START DATA SHOWN
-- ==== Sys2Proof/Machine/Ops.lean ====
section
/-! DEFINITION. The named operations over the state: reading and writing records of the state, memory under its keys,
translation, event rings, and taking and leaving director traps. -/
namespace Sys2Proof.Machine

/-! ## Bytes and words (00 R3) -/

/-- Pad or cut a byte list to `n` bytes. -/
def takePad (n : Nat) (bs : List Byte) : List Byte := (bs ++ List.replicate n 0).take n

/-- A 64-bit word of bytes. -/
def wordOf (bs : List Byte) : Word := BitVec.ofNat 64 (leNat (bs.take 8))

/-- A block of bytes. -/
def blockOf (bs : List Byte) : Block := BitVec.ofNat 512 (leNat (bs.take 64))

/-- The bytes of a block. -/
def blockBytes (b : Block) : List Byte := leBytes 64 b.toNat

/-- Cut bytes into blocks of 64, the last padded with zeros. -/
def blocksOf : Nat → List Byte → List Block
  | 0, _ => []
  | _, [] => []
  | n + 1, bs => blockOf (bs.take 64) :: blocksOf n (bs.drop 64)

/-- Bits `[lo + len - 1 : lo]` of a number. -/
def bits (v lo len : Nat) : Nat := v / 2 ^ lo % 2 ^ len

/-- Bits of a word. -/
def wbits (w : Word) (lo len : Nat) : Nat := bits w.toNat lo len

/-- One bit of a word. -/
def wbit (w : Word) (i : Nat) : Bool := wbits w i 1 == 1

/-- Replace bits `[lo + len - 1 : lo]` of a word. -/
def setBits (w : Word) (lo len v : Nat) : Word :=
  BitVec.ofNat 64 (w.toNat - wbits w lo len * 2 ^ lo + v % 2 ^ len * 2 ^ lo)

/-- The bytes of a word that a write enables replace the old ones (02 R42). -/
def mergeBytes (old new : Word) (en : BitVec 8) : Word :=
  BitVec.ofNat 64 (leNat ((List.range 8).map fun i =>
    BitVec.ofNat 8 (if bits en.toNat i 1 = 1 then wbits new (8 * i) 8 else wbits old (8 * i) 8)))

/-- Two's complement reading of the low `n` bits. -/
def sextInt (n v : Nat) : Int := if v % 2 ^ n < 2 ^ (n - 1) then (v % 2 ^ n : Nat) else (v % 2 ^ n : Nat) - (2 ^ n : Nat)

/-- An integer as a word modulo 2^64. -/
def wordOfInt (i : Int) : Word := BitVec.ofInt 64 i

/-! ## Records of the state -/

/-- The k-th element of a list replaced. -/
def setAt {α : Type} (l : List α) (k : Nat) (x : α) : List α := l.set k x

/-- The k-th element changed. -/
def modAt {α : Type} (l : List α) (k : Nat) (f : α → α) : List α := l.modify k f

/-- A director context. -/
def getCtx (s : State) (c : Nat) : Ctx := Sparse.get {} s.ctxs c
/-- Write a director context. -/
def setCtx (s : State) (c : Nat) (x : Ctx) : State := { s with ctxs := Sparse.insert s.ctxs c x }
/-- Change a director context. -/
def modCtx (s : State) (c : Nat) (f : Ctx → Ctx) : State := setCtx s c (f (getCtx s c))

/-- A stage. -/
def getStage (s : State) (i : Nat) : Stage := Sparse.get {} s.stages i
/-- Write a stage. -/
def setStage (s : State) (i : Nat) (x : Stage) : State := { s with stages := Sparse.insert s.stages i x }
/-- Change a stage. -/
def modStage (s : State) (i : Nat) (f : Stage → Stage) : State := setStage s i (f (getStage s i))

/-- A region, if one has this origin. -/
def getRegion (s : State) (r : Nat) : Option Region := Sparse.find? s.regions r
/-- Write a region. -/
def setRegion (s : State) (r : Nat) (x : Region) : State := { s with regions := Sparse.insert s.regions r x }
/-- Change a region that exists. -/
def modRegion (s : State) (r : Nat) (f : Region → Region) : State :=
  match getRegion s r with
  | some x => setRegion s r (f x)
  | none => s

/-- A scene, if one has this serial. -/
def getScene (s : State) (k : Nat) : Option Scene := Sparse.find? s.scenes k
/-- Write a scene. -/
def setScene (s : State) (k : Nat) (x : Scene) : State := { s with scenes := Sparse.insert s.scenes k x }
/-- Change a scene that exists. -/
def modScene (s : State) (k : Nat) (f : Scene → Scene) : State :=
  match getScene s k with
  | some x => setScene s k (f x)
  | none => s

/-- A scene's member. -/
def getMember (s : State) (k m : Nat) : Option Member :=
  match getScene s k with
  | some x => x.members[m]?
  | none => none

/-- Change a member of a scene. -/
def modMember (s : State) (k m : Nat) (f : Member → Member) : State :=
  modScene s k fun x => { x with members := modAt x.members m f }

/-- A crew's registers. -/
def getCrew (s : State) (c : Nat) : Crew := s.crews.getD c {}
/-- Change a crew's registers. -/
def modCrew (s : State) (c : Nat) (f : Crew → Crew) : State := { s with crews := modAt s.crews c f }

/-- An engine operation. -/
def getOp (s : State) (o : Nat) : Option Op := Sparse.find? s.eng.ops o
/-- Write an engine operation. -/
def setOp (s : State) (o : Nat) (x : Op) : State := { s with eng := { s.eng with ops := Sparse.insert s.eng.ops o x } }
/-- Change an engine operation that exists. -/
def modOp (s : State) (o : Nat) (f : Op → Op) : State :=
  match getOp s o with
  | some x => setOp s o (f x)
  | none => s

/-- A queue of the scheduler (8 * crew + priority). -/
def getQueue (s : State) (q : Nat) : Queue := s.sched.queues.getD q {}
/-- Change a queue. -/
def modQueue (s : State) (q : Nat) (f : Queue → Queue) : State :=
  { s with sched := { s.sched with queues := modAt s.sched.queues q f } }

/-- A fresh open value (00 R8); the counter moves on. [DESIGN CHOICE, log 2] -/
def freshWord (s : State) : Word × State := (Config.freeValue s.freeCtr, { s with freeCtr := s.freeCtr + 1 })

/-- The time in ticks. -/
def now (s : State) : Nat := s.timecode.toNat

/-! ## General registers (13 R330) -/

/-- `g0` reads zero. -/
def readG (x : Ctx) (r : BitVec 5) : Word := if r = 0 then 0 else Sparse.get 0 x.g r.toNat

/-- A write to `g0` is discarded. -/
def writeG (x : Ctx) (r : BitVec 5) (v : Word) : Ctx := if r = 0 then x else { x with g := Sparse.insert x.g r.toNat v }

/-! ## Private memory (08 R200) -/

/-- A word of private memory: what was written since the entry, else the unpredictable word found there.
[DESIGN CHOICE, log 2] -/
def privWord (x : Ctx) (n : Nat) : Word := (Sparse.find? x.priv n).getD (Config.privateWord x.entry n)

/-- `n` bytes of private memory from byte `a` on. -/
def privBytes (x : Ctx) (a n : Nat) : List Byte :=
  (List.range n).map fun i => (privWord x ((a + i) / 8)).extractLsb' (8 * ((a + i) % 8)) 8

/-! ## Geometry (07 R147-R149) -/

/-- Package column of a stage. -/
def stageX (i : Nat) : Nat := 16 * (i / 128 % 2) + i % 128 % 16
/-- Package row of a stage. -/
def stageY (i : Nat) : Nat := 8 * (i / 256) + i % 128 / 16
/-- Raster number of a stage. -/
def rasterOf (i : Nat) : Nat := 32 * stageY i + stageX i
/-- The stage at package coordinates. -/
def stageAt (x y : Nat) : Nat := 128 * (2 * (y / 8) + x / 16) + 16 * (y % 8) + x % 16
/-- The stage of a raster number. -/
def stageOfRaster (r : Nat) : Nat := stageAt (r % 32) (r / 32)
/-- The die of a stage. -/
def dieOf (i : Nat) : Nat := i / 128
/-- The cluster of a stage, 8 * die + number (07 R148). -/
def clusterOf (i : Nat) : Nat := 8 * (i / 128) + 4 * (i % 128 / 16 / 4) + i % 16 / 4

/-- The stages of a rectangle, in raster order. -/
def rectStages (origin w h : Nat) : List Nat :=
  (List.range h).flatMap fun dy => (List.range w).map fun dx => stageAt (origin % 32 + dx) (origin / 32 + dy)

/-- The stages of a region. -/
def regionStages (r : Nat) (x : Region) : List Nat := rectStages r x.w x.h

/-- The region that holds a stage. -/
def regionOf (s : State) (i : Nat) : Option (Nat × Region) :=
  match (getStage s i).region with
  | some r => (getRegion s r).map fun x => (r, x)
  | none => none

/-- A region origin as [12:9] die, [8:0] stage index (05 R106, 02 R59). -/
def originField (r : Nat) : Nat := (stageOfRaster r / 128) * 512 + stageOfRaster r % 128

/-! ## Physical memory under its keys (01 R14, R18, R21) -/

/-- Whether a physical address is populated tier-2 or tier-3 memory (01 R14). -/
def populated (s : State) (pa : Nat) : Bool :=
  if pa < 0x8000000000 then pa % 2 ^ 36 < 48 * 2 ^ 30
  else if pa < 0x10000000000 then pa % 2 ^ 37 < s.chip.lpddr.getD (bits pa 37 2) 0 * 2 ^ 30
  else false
END DATA SHOWN
§ **YOUR INSTRUCTIONS**:
Report the lines above that contain "queues".

§ **PROBLEM SOLUTION**:
def getQueue (s : State) (q : Nat) : Queue := s.sched.queues.getD q {}
  { s with sched := { s.sched with queues := modAt s.sched.queues q f } }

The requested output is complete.